Arendt argues that action is "the only activity that goes on directly between men without the intermediary of things or matter" (Arendt, 1958: 7). Thus, action "corresponds to the human condition of plurality" (Arendt, 1958: 7); and it is this plurality which is the indispensible condition of all political life and the condition through which all political life takes place.
From the perspective of 2014, sixty years after the publication of Arendt's text, it is more difficult to argue that action takes place directly between men and women without the intermediary of things or matter. This is partly because language itself, as speech, writing and media-tion, are now considered as material forms, albeit a less tangible and fungible materiality than "things". It is also partly because language is now seen to penetrate the material domains of things and material, architectural and geographical environments. Action, it might be argued, is mediated in multiple ways, and is never direct or without intermediary.

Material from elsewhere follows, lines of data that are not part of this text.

-- ==== Sys2Proof/Syntax.lean ====
section
/-! DEFINITION. Every instruction of spec/opcode_table.json: the scalar words, the lane words, and the events of hardware,
host and fabric, one constructor for each row. -/

namespace Sys2Proof

/-- Scopes, in the order of their codes 0 to 5 (R56). -/
inductive Scope where
  | grp | team | clu | dev | pod | sys
deriving DecidableEq, Repr, Inhabited

/-- Sizes of a scalar store or ordered access: size codes 0 to 3 (R46). -/
inductive Size where
  | b8 | b16 | b32 | b64
deriving DecidableEq, Repr, Inhabited

/-- Sizes of a scalar load: size codes 0 to 6 (R46). -/
inductive LoadSize where
  | u8 | u16 | u32 | u64 | s8 | s16 | s32
deriving DecidableEq, Repr, Inhabited

/-- Conditions of the scalar compares (R56). -/
inductive ScalarCond where
  | eq | ne | lt | ge | ltn | gen
deriving DecidableEq, Repr, Inhabited

/-- Functions of QOP (R81). -/
inductive QFun where
  | and | or | xor | andn | not | mov
deriving DecidableEq, Repr, Inhabited

/-- Operations of ATOM (R56, R58). -/
inductive AtomOp where
  | add | min | max | and | or | xor | xchg
deriving DecidableEq, Repr, Inhabited

/-- Conditions of CMP and BSCMP (R58). -/
inductive IntCond where
  | eq | ne | lt | le | gt | ge
deriving DecidableEq, Repr, Inhabited

/-- Conditions of FCMP (R58). -/
inductive FloatCond where
  | eq | ne | lt | le | gt | ge | un | ord
deriving DecidableEq, Repr, Inhabited

/-- Operations of GRED and GSCAN (R58). -/
inductive RedOp where
  | add | min | max | and | or | xor
deriving DecidableEq, Repr, Inhabited

/-- The fields of a long lane word below its opcode and function, as they stand (R47). -/
structure LaneWord where
  guard : BitVec 7
  neg   : Bool
  vd    : BitVec 8
  va    : BitVec 8
  vb    : BitVec 8
  vc    : BitVec 8
  ty    : BitVec 5
  md    : BitVec 5
  rm    : BitVec 2
  imm   : BitVec 32
deriving DecidableEq, Repr, Inhabited

/-- One slot of a pair word (R48). -/
structure ShortOp where
  op    : BitVec 6
  guard : BitVec 4
  neg   : Bool
  vd    : BitVec 8
  va    : BitVec 8
  vb    : BitVec 8
  ty    : BitVec 4
  imm   : BitVec 8
deriving DecidableEq, Repr, Inhabited

/-- A pair word: slot 1, bit [47], slot 0 (R48). -/
structure PairWord where
  slot1 : ShortOp
  mid   : Bool
  slot0 : ShortOp
deriving DecidableEq, Repr, Inhabited

/-- A host access over CXL.mem to HBM, or a read (R336): the bytes to write, or how many to read; `take` says that the host takes the
line under back-invalidation (R333), `port` the CXL port that it comes by. -/
structure HostReq where
  port  : Nat := 0
  addr  : Nat
  len   : Nat
  write : Option (List Byte)
  take  : Bool
deriving DecidableEq, Repr

/-- What a fabric request asks at the target's Dome (R345): sizes in bytes. -/
inductive FabricOp where
  | read (len : Nat)
  | write (data : List Byte)
  | atom (op : AtomOp) (isSigned : Bool) (size : Nat) (b : Word)
  | cas (size : Nat) (new expected : Word)
  | radd (addends : List (List Byte)) (ty : Nat)
  | add (kind : Nat) (element : List Byte)
  | signal (value : Word)
deriving DecidableEq, Repr

/-- A request that arrives from another device of the pod, on a canal (R341, R344, R345); `zero` says that it is class-0 traffic (R302). -/
structure FabricReq where
  port : Nat
  src  : Nat
  tag  : BitVec 16
  off  : Nat
  op   : FabricOp
  id   : Nat
  zero : Bool
deriving DecidableEq, Repr

/-- The answer to one of this device's requests: an acknowledgement or data, or a NACK code of R344. -/
structure FabricResp where
  id   : Nat
  nack : Option Nat
  data : List Byte
deriving DecidableEq, Repr

/-- Which tile of which collective a fabric message concerns (R350, R351). -/
structure PlaneKey where
  ctx    : Nat
  handle : Nat
  seq    : Nat
  tile   : Nat
deriving DecidableEq, Repr

/-- What a link loss takes away (R360): a port of this device, or, for a collective, one that a position of its ring reports. -/
inductive LinkLoss where
  | own (port : Nat)
  | ring (k : PlaneKey) (pos : Nat)
deriving DecidableEq, Repr

/-- The owner's answer to a cancel (R359): the count and the position that asked, and whether it conflicts under determinism. -/
structure CancelReply where
  count     : Nat
  pos       : Nat
  violation : Bool
deriving DecidableEq, Repr

/-- A collective header (R350, R352): the parameters and the ring as position 0 describes them (its own device, its previous device), the device that
sends it (1,024, which no device has, where it is formed) and the next device of that one's entry, the mismatching device if one is known, and the
tile's exponent and flags; `final` says that the values are the ring's maximum. -/
structure HeaderBody where
  op       : Nat
  fmt      : Nat
  planes   : Nat
  count    : Nat
  ringSize : Nat
  podTag   : Nat
  first    : Nat
  last     : Nat
  sender   : Nat
  next     : Nat
  mismatch : Option Nat
  exp      : Option Int
  flags    : Nat
  final    : Bool
deriving DecidableEq, Repr

/-- Where a bit error arises (R387). The address of an L1 or L2 line of host memory has bit 52 set. Of a lane's accumulators 0 to 15 are its
a-registers, and 16 + 32t + c is accumulator c of its row of tile t. -/
inductive EccUnit where
  | hbm (addr : Nat)
  | l2 (addr : Nat)
  | l1 (core asid line : Nat)
  | scratch (team off : Nat)
  | vreg (team grp lane idx : Nat)
  | acc (team grp lane idx : Nat)
  | obuf (team o off : Nat)
  | canal (port : Nat)
deriving DecidableEq, Repr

Again from the perspective of 2014, it would be difficult to hold that the three conditions of humanity, labour, work and action, are separate from one another. Rather, they would now be seen as interwoven or inter-related, as achieved through one another, even though Arendt's principle of conditionality would be wholeheartedly accepted. To some extent, this is anticipated by Arendt herself when she argues that,
"Men [and women, AP] are conditioned beings because everything they come in contact with turns immediately into a condition of their existence. The world in which the vita activa spends itself consists of things produced by human activities; but the things that owe their existence exclusively to men [and women, AP] nevertheless constantly condition their human makers… Whatever touches or enters into a sustained relationship with human life immediately assumes the character of a condition of human existence." (Arendt, 1958: 9)This characterisation of reflexive conditionality opens the way to considering labour, work and action as interwoven through the body and its performative capabilities, as techniques of the body (Mauss, 1992; Pirani, 2005), in the realms of the intersubjective, the intercorporeal and the imaginary.
References
Arendt, H., 1961. The Crisis in education, in Between past and future: six exercises in political thought, pp.173-196. New York, NY: Viking Press.